Sorry for the late reply and thank you for your post.
I will be joining Waseda as a gap year between my 4th and my 5th (and last) year of university in France (I believe it is roughly equivalent to a second year grad student in the US).


----------



## rokes

*I'm an alumni !*

Hey Alice

I am an alumni of Waseda Univ. I graduated way back in the '90s - and am therefore much older than you- but I've enjoyed every moment of my four years of undergrad years and my two years in graduate school. In fact, that's where I met my husband!
You should know that Waseda is one of the best schools in Japan. In fact, it wouldn't be an exaggeration to say that it is the best private University in Japan, along with Keio University, so congradulations for being accepted as an exchange student!
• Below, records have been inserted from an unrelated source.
/-- Every EMEC that governed stays where a TLB may hold it, past a synchronisation, until TLB maintenance.
In every state: a completed MSR that reaches SCTLR2_EL2 leaves the EMEC stored before it, and every other value
of EMEC that may have governed before it, among those a TLB may hold; a synchronisation adds exactly the values
that may have governed until then, the ones it does not settle on included, and so does a Warm reset (log entry
14, the model's choice); TLB maintenance leaves none; and no step but TLB maintenance, whatever instruction or
event it is, takes one away. Rules: R76, R98, R100. -/
def Obligations.EarlierEmecStaysUntilTlbMaintenance : Prop :=
  (∀ (i : Instr) (s s' : State), i.isRead = false → exec i s = .next s' → s.redirect i.accessor = none →
      s.reaches i.accessor = .sctlr2El2 →
      fieldBit s.sctlr2El2.stored .EMEC ∈ s'.tlbEmec ∧
      ∀ v ∈ s.sctlr2El2.visible, fieldBit v .EMEC ∈ s'.tlbEmec) ∧
    (∀ (s : State) (b : Bool) (e : Env),
      (b ∈ s.syncAll.tlbEmec ↔ b ∈ s.tlbEmec ∨ ∃ v ∈ s.sctlr2El2.visible, fieldBit v .EMEC = b) ∧
      (b ∈ (s.warmReset e).tlbEmec ↔ b ∈ s.tlbEmec ∨ ∃ v ∈ s.sctlr2El2.visible, fieldBit v .EMEC = b) ∧
      (applyEvent .tlbMaintenance s).tlbEmec = []) ∧
    ∀ s s' : State, step s = .next s' → (∀ rest, s.inbox ≠ .tlbMaintenance :: rest) →
      ∀ b ∈ s.tlbEmec, b ∈ s'.tlbEmec

/-- What may govern: one value when synchronised, old or new field by field before, and any EMEC a TLB may hold.
In every state and for every field: with nothing unsynchronised the one Effective value of SCTLR2_EL1 that may
govern is the one of its stored value (either, in the band of D12, log entry 13), and for SCTLR2_EL2 the same
for every field but EMEC; with one unsynchronised write the Effective value is computed from the value before or
the value after it, field by field. Where EMEC is present, EL2 enabled and Z2 false, EMEC may govern as b
exactly when a TLB may hold b or b is the EMEC of a value that may be found; and whatever EMEC may govern before
a synchronisation may govern after it (R100; log entry 14). Rules: R39, R58, R76, R98, R100. -/
def Obligations.ValuesThatMayGovern : Prop :=
  ∀ (s : State) (f : Field) (b : Bool),
    (s.sctlr2El1.pending = [] → (s.Eff1May f b ↔
      eff1Of s.cfg s.env (fieldBit s.sctlr2El1.stored) f = b ∨
        siblingBand s.cfg s.env (fieldBit s.sctlr2El1.stored) f = true)) ∧
    (s.sctlr2El2.pending = [] → f ≠ .EMEC → (s.Eff2May f b ↔ s.eff2 f = b)) ∧
    (∀ v w, s.sctlr2El1 = ⟨v, [w]⟩ → (s.Eff1May f b ↔
      ∃ S : Field → Bool, (∀ g, S g = fieldBit v g ∨ S g = fieldBit (maskedWrite v w.value w.mask) g) ∧
        (eff1Of s.cfg s.env S f = b ∨ siblingBand s.cfg s.env S f = true))) ∧
    (∀ v w, s.sctlr2El2 = ⟨v, [w]⟩ → f ≠ .EMEC → (s.Eff2May f b ↔
      ∃ S : Field → Bool, (∀ g, S g = fieldBit v g ∨ S g = fieldBit (maskedWrite v w.value w.mask) g) ∧
        eff2Of s.cfg s.env S f = b)) ∧
    (s.cfg.FEAT_SCTLR2 = true → s.cfg.FEAT_AA64 = true → s.cfg.FEAT_MEC = true → s.env.EL2Enabled = true →
      ¬(s.cfg.HaveEL3 = true ∧ s.env.SCR_EL3_SCTLR2En = false) →
      (s.Eff2May .EMEC b ↔ b ∈ s.tlbEmec ∨ ∃ v ∈ s.sctlr2El2.visible, fieldBit v .EMEC = b) ∧
      (s.Eff2May .EMEC b → s.syncAll.Eff2May .EMEC b))

/-- An MRS changes its destination register and the program counter, and nothing else.
For each of the six MRS forms that answers a next state: every general register but the destination, the PSTATE
bits, all four System registers, the earlier EMEC values, every byte of memory, the program text, the
configuration, the inputs and the inbox are unchanged; the program counter moves on by 4 (past the top of the
range its value is open, log entry 10). Rules: R70, R72, R73, R97. -/
def Obligations.ReadsChangeOnlyDestination : Prop :=
  ∀ (t : Nat) (s s' : State), ∀ i ∈ [.mrsSctlr2El1 t, .mrsSctlr2El12 t, .mrsSctlr2AliasEl1 t, .mrsSctlr2El2 t, .mrsSctlr2MaskEl1 t,
      .mrsSctlr2MaskEl12 t], exec i s = .next s' →
    (∀ k, k ≠ t → s'.readX k = s.readX k) ∧ s'.pc = s.nextPc ∧
    (s.pc.toNat + 4 < 2 ^ 64 → s'.pc = s.pc + 4#64) ∧ s'.pstate = s.pstate ∧
    (∀ r, s'.reg r = s.reg r) ∧ s'.tlbEmec = s.tlbEmec ∧ s'.mem = s.mem ∧
    (∀ a, Memory.readByte s'.mem a = Memory.readByte s.mem a) ∧
    s'.text = s.text ∧ s'.cfg = s.cfg ∧ s'.env = s.env ∧ s'.inbox = s.inbox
You should be very proud of yourself:clap2:

Unfortunately, I am currently living in Yokkaichi, Mie - much closer to Kyoto and Osaka than central Tokyo, so I wouldn't be able to help you very much in terms of places to go and things to do around the Tokyo metropolitan area, but I can assure you, there are plenty to see and plenty to do. 
I've only been to Paris once for a week or so, and that was way back in the 90's when my parents lived in London, but Tokyo is much like Paris or London in the sense that public transportation is excellent - you can go Anywhere by train, subway and bus - and that you can find almost everything you need, whether it is food, clothing, books, clubs, etc.

So, enjoy your stay, but stay out of trouble - young foreign students are just as easy targets of crime in Tokyo as would be in any other big city. I hope your 2 years in Japan will be worthwhile. 

Keep in touch!

Rokes


----------